March 10, 2021
African swine fever (ASF) has dramatically impacted pork production in the Philippines. According to the Philippine Statistics Authority, the country’s total swine inventory opened 2021 at 9.72 million head, down 24% from a year ago. Pork production was down by a USDA-estimated 30% in 2020, and this drop in domestic output has led to very tight pork supplies and high pork and hog prices. But high prices are doing little to incentivize herd rebuilding, with persistent ASF outbreaks creating a high level of risk for both commercial and backyard operations.
While the Philippines has historically been largely self-sufficient in pork production, it is still a significant importer of pork – especially for cuts used in further processing. However, the Philippines has the highest tariff rates of any major importer in the world – 30% on pork cuts within a 54,000 metric ton (mt) quota, and 40% for volumes imported beyond the quota. These high tariff rates have made it impossible for importers to fill the void left by the decline in domestic production. In fact, the United States was the only major pork exporter to post an increase in exports to the Philippines in 2020, with volume up 15% to just under 47,000 mt. Imports from other top suppliers such as Spain and Canada declined, and Germany – once the market share leader in the Philippines – has been shut out of the market since 2019, following a finding of Polish pork products in a shipment from Germany. With ASF now present in Germany, imports of German pork are unlikely to resume anytime soon.
When domestic production plunges and imports face high costs of entry, pork consumption suffers significantly – especially in a very price-sensitive market where disposable income is low. The Philippine government has turned to retail price ceilings on pork shoulders, hams and bellies sold in wet markets and supermarkets in the Manila metropolitan area. But these mechanisms do not boost consumption and are viewed as a further disincentive for the pork supply chain, which feels its product is being singled out for excessive government intervention. Wholesalers in wet markets have also taken “pork holidays,” avoiding selling pork on certain days because it is not profitable under the price ceiling.
On a more positive note, this situation is causing the Philippine government to take a hard look at its high tariffs on imported pork.
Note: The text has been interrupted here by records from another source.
-- ==== Sys2Proof/Tests/Slice0.lean ====
section
/-! SUPPORT. The model's own tests. Bytes, fields and lines are the examples of the spec's rules (each test names its rule)
and of 95_test_vectors.md; then a witness for each statement that has hypotheses, at the boundary of its ranges. -/

namespace Sys2Proof.Tests

open Sys2Proof.Machine

/-- The state after `Init` with bytes loaded at `PROGRAM_START` = 0x0100. -/
def image (bs : List Byte) : State := loadBytes 0x0100 bs State.reset

/-- The same, with the image ending right after the bytes. -/
def shortImage (bs : List Byte) : State :=
  loadBytes 0x0100 bs { State.reset with cfg := { Config.atReset with memSize := 0x0100 + bs.length } }

/-- The same, with a trace buffer of `n` characters. -/
def smallBuffer (n : Nat) (bs : List Byte) : State :=
  loadBytes 0x0100 bs { State.reset with cfg := { Config.atReset with outCap := n } }

/-- The state one step leads to. -/
def after (s : State) : Option State :=
  match step s with
  | .next t => some t
  | .fault _ => none
  | .refused _ => none

/-- What a step shows: the loop state, the instruction pointer and the text. -/
def shown (s : State) : Option (LoopState × Nat × List Byte) := (after s).map fun t => (t.loop, t.ip, traceText t)

/-- How a step fails: the loop state, the cause, its address, the instruction pointer and the cursor. -/
def failure (s : State) : Option (LoopState × ErrKind × Nat × Nat × Nat) :=
  (after s).map fun t => (t.loop, t.err, t.errAddr, t.ip, t.cur)

/-! ### Well-formedness refuses ill-formed terms -/

/-- mod 3 has no displacement (R121). -/
theorem test_wf_no_disp : Instr.wellFormed (.andRmReg true true 3 3 1 (.byte 1)) = false := by decide

/-- mod 1 has one displacement byte (R121). -/
theorem test_wf_disp8 : Instr.wellFormed (.movRmReg true true 1 0 7 (.word 1)) = false := by decide

/-- mod 0 with rm 6 has a two-byte direct address (R121). -/
theorem test_wf_direct : Instr.wellFormed (.addRmImm false false 0 6 .none (.byte 1)) = false := by decide

/-- The accumulator's word form has a two-byte immediate (R68). -/
theorem test_wf_acc_imm : Instr.wellFormed (.addAccImm true (.byte 1)) = false := by decide

/-- s = 1 and w = 1 has a one-byte immediate (R68). -/
theorem test_wf_rm_imm : Instr.wellFormed (.addRmImm true true 3 0 .none (.word 1)) = false := by decide

/-- The byte form of `MOV_REG_IMM` has a one-byte immediate (R68). -/
theorem test_wf_reg_imm : Instr.wellFormed (.movRegImm false 0 (.word 1)) = false := by decide

/-- A recognised opcode byte is not an unrecognised one (R74). -/
theorem test_wf_unrecognized : Instr.wellFormed (.unrecognized 0x90) = false := by decide

/-! ### Decoding: words written out from the encodings of R62 and R63, followed by one byte that is not theirs -/

/-- R144. -/
theorem test_decode_add_rm_reg : decode [0b00000001, 0b11011000, 0xEB] = .ok (.addRmReg false true 3 3 0 .none) [0xEB] := by decide

/-- R145. -/
theorem test_decode_or_rm_reg : decode [0b00001010, 0b01001110, 0x05, 0xEB] = .ok (.orRmReg true false 1 1 6 (.byte 0x05)) [0xEB] := by decide

/-- R146. -/
theorem test_decode_adc_rm_reg : decode [0b00010001, 0b00011110, 0x00, 0x20, 0xEB] = .ok (.adcRmReg false true 0 3 6 (.word 0x2000)) [0xEB] := by decide

/-- R147. -/
theorem test_decode_sbb_rm_reg : decode [0b00011011, 0b10000000, 0x00, 0x01, 0xEB] = .ok (.sbbRmReg true true 2 0 0 (.word 0x0100)) [0xEB] := by decide

/-- R148. -/
theorem test_decode_and_rm_reg : decode [0b00100001, 0b01011010, 0x10, 0xEB] = .ok (.andRmReg false true 1 3 2 (.byte 0x10)) [0xEB] := by decide

/-- R149. -/
theorem test_decode_sub_rm_reg : decode [0b00101010, 0b00110110, 0xFF, 0xFF, 0xEB] = .ok (.subRmReg true false 0 6 6 (.word 0xFFFF)) [0xEB] := by decide

/-- R150. -/
theorem test_decode_xor_rm_reg : decode [0b00110010, 0b01100100, 0x80, 0xEB] = .ok (.xorRmReg true false 1 4 4 (.byte 0x80)) [0xEB] := by decide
A number of proposals have been debated over the past several weeks, ranging from temporary elimination of import duties to far more modest reductions in tariff rates. According to Philippine Agriculture Secretary William Dar, the Cabinet-level Committee on Tariff and Related Matters is set to recommend to President Rodrigo Duterte that the tariff rate for imported pork within the 54,000 mt quota be lowered from 30% to 5% for three months, and that the rate for imports beyond the quota be lowered from 40% to 15% for the same three-month period. After three months, these rates would increase to 10% and 20%, respectively, for the following nine months.
This proposal has drawn a mixed reaction from importers. The Philippine Meat Importers and Traders Association (MITA) voiced objections to the short three-month duration for the first round of tariff rate cuts, stating that it will not adequately accommodate orders for imported pork. But MITA also noted that consumers will benefit from price relief made possible by the lower duties on imported pork, even at 10% after the initial round of rate cuts concludes.
Philippine producers, long accustomed to the protection provided by high tariffs, are generating opposition to the proposed rate cuts, claiming that no consumer benefits will be realized and that imports will greatly harm domestic production. These are predictable arguments, but do they stand up under scrutiny?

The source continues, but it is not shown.